Die Vision von der Umverteilung ist mehr als weltfremd

Nun war es Lanier selbst, der die unguten Aspekte der Schwarmintelligenz im Netz mit dem Begriff "Digitaler Maoismus" geißelte und sie mit den Schlägerbanden der chinesischen Kulturrevolution verglich. Seine Analyse von der digitalen Wirtschaft als destruktivem Monopolkapitalismus mag korrekt sein. Die Vision von der Umverteilung ist mehr als weltfremd.

Und trotzdem - will man in Deutschland nur drei Bücher der Internetkritik lesen, wäre Laniers "Wem gehört die Zukunft?" nicht lediglich eines aus diesem Trio. Es ist das wichtigste. Gerade weil er aus einer ganz anderen Tradition kommt als seine internetkritischen Zeitgenossen. Frank Schirrmacher leitete sein "Payback" über den Umweg der Neurologie noch aus dem klassischen europäischen Kulturpessimismus ab. Sein Buch und die netzkritischen Essays, denen er auf den Seiten seines Feuilletons in der FAZ ein Forum gibt, gehören zum intelligentesten und intellektuell interessantesten, was die Netzdebatte zu bieten hat.

Die Seele der digitalen Kultur windet sich vor Selbstzweifel

Evgeny Morozov bezieht sich wiederum auf die klassische Ideologiekritik.

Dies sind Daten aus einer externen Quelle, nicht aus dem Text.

-- ==== Sys2Proof/Syntax.lean ====
section
/-! DEFINITION. The commands of the block: one constructor per row of spec/opcode_table.json, in the table's order.
Each constructor's docstring gives the row's mnemonic, the rule that holds its effect and the row's summary. -/

namespace Sys2Proof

Mit seinem biografischen Hintergrund im autokratischen Weißrussland, seinen Studien an den besten Unis Amerikas und seinem Zugang zum Silicon Valley stellte der Autor von "Net Delusion" und "Smarte neue Welt" bereits die Machtfrage, als die Mehrheit der Netznutzer noch an die demokratisierende Wirkung des Internets glaubte.

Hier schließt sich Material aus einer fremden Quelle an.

-- ==== Sys2Proof/Machine/IngestUnit.lean ====
section
/-! DEFINITION. The ingest island of one lane (chapter 4): channel table, parser, latest-value store, release order, ages and counters, as state and pure functions. -/

namespace Sys2Proof.Machine

/-- One channel update on its way to the stores (R30, R102, R116). -/
structure ChanUpdate where
  chan      : Nat
  /-- Eight value words (R106). -/
  value     : Vector Nat 8
  quality   : Nat
  meas      : Nat
  capture   : Nat
  /-- Stamping point in device time, ns. -/
  stampNs   : Nat
  srcTime   : Bool
  saturated : Bool
  /-- The lane that received it: 0 Lane A. -/
  lane      : Nat
  /-- PORT in the encoding of Table 4.11. -/
  port      : Nat
  /-- Position in the frame or datagram. -/
  pos       : Nat
  deriving DecidableEq, Repr, Inhabited

/-- One store entry (Table 4.10). -/
structure StoreEntry where
  value     : Vector Nat 8 := #v[0, 0, 0, 0, 0, 0, 0, 0]
  meas      : Nat := 0
  capture   : Nat := 0
  seq       : Nat := 0
  empty     : Bool := true
  fromBridge : Bool := false
  srcTime   : Bool := false
  lateApplied : Bool := false
  saturated : Bool := false
  port      : Nat := 0
  quality   : Nat := 0
  stampTick : Nat := 0
  deriving DecidableEq, Repr, Inhabited

/-- The counters of one channel (Table 4.12). -/
structure ChanCounters where
  upd      : Nat := 0
  lateDrop : Nat := 0
  dupDrop  : Nat := 0
  lateNext : Nat := 0
  reject   : Nat := 0
  deriving DecidableEq, Repr, Inhabited

/-- The counters and reception state of one local port (R107 to R109, R121). -/
structure PortState where
  frames : Nat := 0
  abort  : Nat := 0
  check  : Nat := 0
  ovf    : Nat := 0
  /-- The 16-byte settings entry the receiver runs with (Table 4.3). -/
  line   : Bytes := []
  /-- New settings that wait for an idle character time (R107). -/
  pendingLine : Option Bytes := none
  deriving DecidableEq, Repr, Inhabited

/-- The ingest island of one lane. -/
structure IngestState where
  store     : Vector StoreEntry 256 := Vector.replicate 256 {}
  snapshot  : Vector StoreEntry 256 := Vector.replicate 256 {}
  /-- Device time of the snapshot (R118). -/
  snapNs    : Nat := 0
  counters  : Vector ChanCounters 256 := Vector.replicate 256 {}
  ports     : Vector PortState 10 := Vector.replicate 10 {}
  /-- Updates that wait for their release tick (R30). -/
  release   : List ChanUpdate := []
  /-- Channels deselected in force (R117). -/
  deselected : Vector Bool 256 := Vector.replicate 256 false
  serBreak  : Nat := 0
  lateAny   : Bool := false
  dupAny    : Bool := false
  rejectAny : Bool := false
  rxOvf     : Bool := false
  deriving DecidableEq, Repr, Inhabited

/-- The release instant of an update: its stamping tick plus 8 (R30), in µs of device time. -/
def ChanUpdate.releaseUs (u : ChanUpdate) : Nat := u.stampNs / 1000 + 8

/-- The order of updates released at one tick (R116). -/
def updateBefore (a b : ChanUpdate) : Bool :=
  let ka := [a.releaseUs, a.stampNs, a.lane, a.port, a.pos, a.chan]
  let kb := [b.releaseUs, b.stampNs, b.lane, b.port, b.pos, b.chan]
  decide (ka < kb)

/-- The update that is written next. -/
def firstUpdate : List ChanUpdate → Option ChanUpdate
  | [] => none
  | u :: us => some (us.foldl (fun b x => if updateBefore x b then x else b) u)

/-! The channel table (Table 4.2). -/

/-- The 16-byte entry of serial port 1 to 16 (Table 4.3). -/
def serialEntry (t : Bytes) (port : Nat) : Bytes := sliceB t (64 + 16 * (port - 1)) 16
/-- The 64-byte entry of Ethernet port 0 to 3 (Table 4.4). -/
def ethEntry (t : Bytes) (k : Nat) : Bytes := sliceB t (320 + 64 * k) 64
/-- The 64-byte entry of a channel (Table 4.5). -/
def chanEntry (t : Bytes) (ch : Nat) : Bytes := sliceB t (576 + 64 * ch) 64
def chType (e : Bytes) : Nat := u8 e 0
def chKind (e : Bytes) : Nat := u8 e 1
def chSource (e : Bytes) : Nat := u8 e 2
def chStartDeselected (e : Bytes) : Bool := bitOf 0 (u8 e 3)
def chTimeFromSource (e : Bytes) : Bool := bitOf 1 (u8 e 3)
def chParser (e : Bytes) : Nat := u16 e 4
def chStaleMs (e : Bytes) : Nat := u16 e 6
def chLatencyNs (e : Bytes) : Nat := u32 e 8
def chSrcTolUs (e : Bytes) : Nat := u32 e 12

/-- The parser entry of an index (Table 4.7). -/
def parserEntry (t : Bytes) (k : Nat) : Bytes := sliceB t (64 + 256 * k) 256
def peFraming (e : Bytes) : Nat := u8 e 0
def peMaxLen (e : Bytes) : Nat := u16 e 2
def peAddress (e : Bytes) : Bytes := sliceB e 4 5
def peSync (e : Bytes) : Bytes := sliceB e 10 (u8 e 9)
def peFields (e : Bytes) : Nat := u8 e 26
/-- A field descriptor (Table 4.8). -/
def peField (e : Bytes) (k : Nat) : Bytes := sliceB e (32 + 16 * k) 16

/-- The channels that a serial port's parser entry feeds (R105). -/
def channelsFed (table : Bytes) (kind : Nat) (matches_ : Nat → Bool) (parser : Nat) : List Nat :=
  (List.range 256).filter fun ch =>
    let e := chanEntry table ch
    decide (chType e ≠ 0) && chKind e == kind && matches_ (chSource e) && chParser e == parser

/-- The parser entries in use on a port, ascending. -/
def entriesOf (table : Bytes) (kind : Nat) (matches_ : Nat → Bool) : List Nat :=
  ((List.range 256).filterMap fun ch =>
    let e := chanEntry table ch
    if chType e ≠ 0 ∧ chKind e = kind ∧ matches_ (chSource e) then some (chParser e) else none).dedup.mergeSort (fun a b => decide (a ≤ b))

/-! Sentences (R111). -/

/-- What one framed frame came to. -/
inductive FrameResult where
  /-- Discarded: FRAME_ABORT. -/
  | abort
  /-- Discarded: CHECK_FAIL. -/
  | check
  /-- The address matches no entry: ignored without count. -/
  | ignored
  /-- Parsed by an entry. -/
  | good (entry : Nat) (body : Bytes)
  deriving DecidableEq, Repr

def isHex (b : Byte) : Option Nat :=
  let n := b.toNat
  if 48 ≤ n ∧ n ≤ 57 then some (n - 48) else if 65 ≤ n ∧ n ≤ 70 then some (n - 55) else none

/-- Whether an address matches a pattern, "?" matching any character (Table 4.7). -/
def addrMatches : Bytes → Bytes → Bool
  | [], _ => true
  | p :: ps, a :: as => (p == 63#8 || p == a) && addrMatches ps as
  | _ :: _, [] => false

/-- The frame with its terminator is sound text: every byte between start and CR LF lies in 0x20 to 0x7E (R111 rule 2). -/
def printable (b : Bytes) : Bool := b.all fun x => decide (0x20 ≤ x.toNat) && decide (x.toNat ≤ 0x7E)

/-- Judge one sentence that begins at its start character (R111); `complete` when LF ended it. An address that is known and matches no entry
makes the frame ignored, whatever else is wrong with it (rules 4 and 5); so does an address shorter than 5 characters in a frame that is otherwise
sound. Of several entries whose address it matches the spec does not name one: the lowest-numbered judges it (DESIGN CHOICE, log entry 70). -/
def judgeSentence (parser : Bytes) (entries : List Nat) (raw : Bytes) (complete : Bool) : FrameResult :=
  let sent := entries.filter fun k => peFraming (parserEntry parser k) == 0
  let bound := (sent.map fun k => peMaxLen (parserEntry parser k)).foldl max 0
  let n := raw.length
  let addr := (raw.drop 1).take 5
  let hit := sent.find? fun k => addrMatches (peAddress (parserEntry parser k)) addr &&
    (u8 raw 0 == 36 || bitOf 1 (u8 (parserEntry parser k) 1))
  let sound := complete && decide (3 ≤ n) && u8 raw (n - 2) == 13 && printable ((raw.drop 1).take (n - 3))
  if hit.isNone && ((decide (addr.length = 5) && printable addr) || sound) then .ignored
  else if !complete || decide (bound < n) || !(decide (3 ≤ n) && u8 raw (n - 2) == 13) then .abort
  else
    let inner := (raw.drop 1).take (n - 3)
    match printable inner, hit with
    | true, some k =>
      let e := parserEntry parser k
      if peMaxLen e < n then .abort
      else
        let body := inner.takeWhile (· != 42#8)
        let rest := inner.drop body.length
        if rest.isEmpty then
          if bitOf 0 (u8 e 1) then .check else .good k body
        else
          let sum := (body.foldl (fun x y => x ^^^ y) 0#8).toNat
          match isHex (rest.getD 1 0), isHex (rest.getD 2 0) with
          | some h, some l => if rest.length = 3 ∧ 16 * h + l = sum then .good k body else .check
          | _, _ => .check
    | _, _ => .abort

/-- Split the bytes of a line into frames (R111 rules 1 and 3): a new start character before LF ends the frame before it as
an abort. Answers for each frame the place of its first byte, its bytes, and whether LF ended it. `n` is the place of the byte at the front. -/
def splitFrames (bang : Bool) : Nat → Bytes → Option (Nat × Bytes) → List (Nat × Bytes × Bool) → List (Nat × Bytes × Bool)
  | _, [], cur, acc => match cur with
    | none => acc.reverse
    | some f => ((f.1, f.2.reverse, false) :: acc).reverse
  | n, b :: bs, cur, acc =>
    let start := b == 36#8 || (bang && b == 33#8)
    match cur with
    | none => splitFrames bang (n + 1) bs (if start then some (n, [b]) else none) acc
    | some f =>
      if start then splitFrames bang (n + 1) bs (some (n, [b])) ((f.1, f.2.reverse, false) :: acc)
      else if b == 10#8 then splitFrames bang (n + 1) bs none ((f.1, (b :: f.2).reverse, true) :: acc)
      else splitFrames bang (n + 1) bs (some (f.1, b :: f.2)) acc

/-- One item of an IEC 61162-450 payload (R110): a tag block that failed its checksum, or a sentence, with whether LF ended it and whether the tag
block before it failed. -/
inductive Tagged where
  | badTag
  | sentence (raw : Bytes) (complete bad : Bool)
  deriving DecidableEq, Repr

/-- The scan of an IEC 61162-450 payload after its header (R110): `tag` holds a tag block under way, `sent` a sentence under way, `bad` says that
a tag block since the last sentence failed its checksum. A tag block that the payload does not end is dropped without a count (DESIGN CHOICE, log
entry 78). -/
def splitTagged (bang : Bool) : Bytes → Option Bytes → Option Bytes → Bool → List Tagged → List Tagged
  | [], _, sent, bad, acc => match sent with
    | none => acc.reverse
    | some f => (.sentence f.reverse false bad :: acc).reverse
  | b :: bs, tag, sent, bad, acc =>
    let start := b == 36#8 || (bang && b == 33#8)
    match tag, sent with
    | some t, _ =>
      if b == 92#8 then
        let ok := tagOk t.reverse
        splitTagged bang bs none none (bad || !ok) (if ok then acc else .badTag :: acc)
      else splitTagged bang bs (some (b :: t)) none bad acc
    | none, none =>
      if b == 92#8 then splitTagged bang bs (some []) none bad acc
      else splitTagged bang bs none (if start then some [b] else none) bad acc
    | none, some f =>
      if start then splitTagged bang bs none (some [b]) false (.sentence f.reverse false bad :: acc)
      else if b == 10#8 then splitTagged bang bs none none false (.sentence (b :: f).reverse true bad :: acc)
      else splitTagged bang bs none (some (b :: f)) bad acc
where
  /-- The checksum of a tag block: the XOR of its bytes before "*", in two hexadecimal digits. -/
  tagOk (t : Bytes) : Bool :=
    let body := t.takeWhile (· != 42#8)
    let rest := t.drop body.length
    match isHex (rest.getD 1 0), isHex (rest.getD 2 0) with
    | some h, some l => decide (rest.length = 3) && decide (16 * h + l = (body.foldl (fun x y => x ^^^ y) 0#8).toNat)
    | _, _ => false

/-! Binary frames (R112). -/

/-- The check of a binary frame over the covered bytes (Table 4.7). -/
def binCheck (kind : Nat) (d : Bytes) : Nat :=
  match kind with
  | 1 => (d.foldl (fun x y => x ^^^ y) 0#8).toNat
  | 2 => (d.map BitVec.toNat).sum % 256
  | 3 => (d.map BitVec.toNat).sum % 65536
  | 4 => (d.foldl (fun (c : BitVec 16) b =>
      (List.range 8).foldl (fun (c : BitVec 16) _ => if c.getLsbD 15 then (c <<< 1) ^^^ 0x1021#16 else c <<< 1)
        (c ^^^ ((BitVec.setWidth 16 b) <<< (8 : Nat)))) 0xFFFF#16).toNat
  | 5 => crc32c d
  | _ => 0

def checkSize (kind : Nat) : Nat := match kind with
  | 1 => 1 | 2 => 1 | 3 => 2 | 4 => 2 | 5 => 4
  | _ => 0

Jaron Lanier aber ist der Ketzer, der Apostat, der sich von der Heilslehre abwendet, die er selbst mitgeschaffen hat. Egal wie utopisch seine Schlüsse aus den Analysen sind, mit Lanier bekommt man einen Einblick in die Seele der digitalen Kultur, die sich gerade vor Selbstzweifel und Schuldbewusstsein windet. Was bleibt, ist ja in jedem Fall: Es lohnt sich, das Internet zu retten. Um beim Bild vom Rockstar zu bleiben - es wird Zeit, dass die satten Stars vom Punk abgelöst werden. Julian Assange, Jacob Appelbaum und Edward Snowden haben den Anfang schon gemacht.